Web
Nmap discovered a Web server on the target port 80
The running service is Apache httpd 2.4.29
While it doesn’t seem to have any virtual host configured, the web application appears to be a copy of Google
It also has a user, MrR3boot, logged in
While the Search function sends out a POST request with the data, it doesn’t seem to return anything
I also have tested it for some basic SQLi with no avail
The Analytics button, however, leads to a file; analytics.php
Analytics.php
It does appear to be an analytics application as it shows the average of startup density by cities
Interestingly, it supports Connect and Open features
It’s deadend
Fuzzing
┌──(kali㉿kali)-[~/archive/htb/labs/mango]
└─$ ffuf -c -w /usr/share/wordlists/seclists/discovery/web-content/directory-list-2.3-big.txt -u https://$IP/FUZZ -ic -e .txt,.php
________________________________________________
:: Method : GET
:: URL : https://10.10.10.162/FUZZ
:: Wordlist : FUZZ: /usr/share/wordlists/seclists/Discovery/Web-Content/directory-list-2.3-big.txt
:: Extensions : .txt .php
:: Follow redirects : false
:: Calibration : false
:: Timeout : 10
:: Threads : 40
:: Matcher : Response status: 200,204,301,302,307,401,403,405,500
________________________________________________
[status: 200, Size: 5152, Words: 543, Lines: 217, Duration: 125ms]
* fuzz: index.php
[status: 200, Size: 397607, Words: 79777, Lines: 15332, Duration: 119ms]
* fuzz: analytics.php
[WARN] Caught keyboard interrupt (Ctrl-C)

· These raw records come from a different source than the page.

-- ==== Sys2Proof/Laws/Tick.lean ====
section
/-! SUPPORT. What each operation of Machine/Tick.lean may change: its frame, and that it
keeps the invariant and the fuses. -/

namespace Sys2Proof.Machine

open Sys2Proof.Safety Sys2Proof.Laws

theorem State.tickAll_only {ls : List Item} {s0 : State} {s : State}
    (h0 : changesOnly ls s0 s) (hm : incl [.time, .pkg, .fw, .debug, .rasLog, .cores, .clusters, .rasCounts, .hif, .fns, .pairs, .cmds, .locks, .pConfig, .pMem, .pKey, .pColls, .pShadows, .pAcct, .pSched, .ctxs, .streams, .ristretto, .semaphores, .channels, .poison, .hbmRun, .slm, .ports, .peers, .meshRef, .barriers, .transit, .power, .tests, .out, .fresh] ls = true) : changesOnly ls s0 (State.tickAll s) := by
  unfold State.tickAll
  try dsimp only
  repeat' (first
    | with_reducible assumption
    | with_reducible intro _
    | with_reducible apply State.settleDrains_only
    | with_reducible apply State.settleTest_only
    | with_reducible apply State.tick_only
    | with_reducible apply State.settleDebug_only
    | with_reducible apply only_ite
    | with_reducible apply only_foldl
    | with_reducible apply only_foldl_fst
    | exact incl_trans rfl hm)

theorem State.tickAll_keeps {s0 : State} {s : State}
    (h0 : keeps s0 s) : keeps s0 (State.tickAll s) := by
  unfold State.tickAll
  try dsimp only
  repeat' (first
    | with_reducible assumption
    | with_reducible intro _
    | with_reducible apply State.settleDrains_keeps
    | with_reducible apply State.settleTest_keeps
    | with_reducible apply State.tick_keeps
    | with_reducible apply State.settleDebug_keeps
    | with_reducible apply keeps_ite
    | with_reducible apply keeps_foldl)

end Sys2Proof.Machine
end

┌──(kali㉿kali)-[~/archive/htb/labs/mango]
└─$ ffuf -c -w /usr/share/wordlists/seclists/discovery/web-content/directory-list-2.3-big.txt -u https://mango.htb/FUZZ -ic -e .txt,.php
________________________________________________
:: Method : GET
:: URL : https://mango.htb/FUZZ
:: Wordlist : FUZZ: /usr/share/wordlists/seclists/Discovery/Web-Content/directory-list-2.3-big.txt
:: Extensions : .txt .php
:: Follow redirects : false
:: Calibration : false
:: Timeout : 10
:: Threads : 40
:: Matcher : Response status: 200,204,301,302,307,401,403,405,500
________________________________________________
[status: 200, Size: 5152, Words: 543, Lines: 217, Duration: 113ms]
* fuzz: index.php
[status: 200, Size: 397607, Words: 79777, Lines: 15332, Duration: 109ms]
* fuzz: analytics.php
[WARN] Caught keyboard interrupt (Ctrl-C)
┌──(kali㉿kali)-[~/archive/htb/labs/mango]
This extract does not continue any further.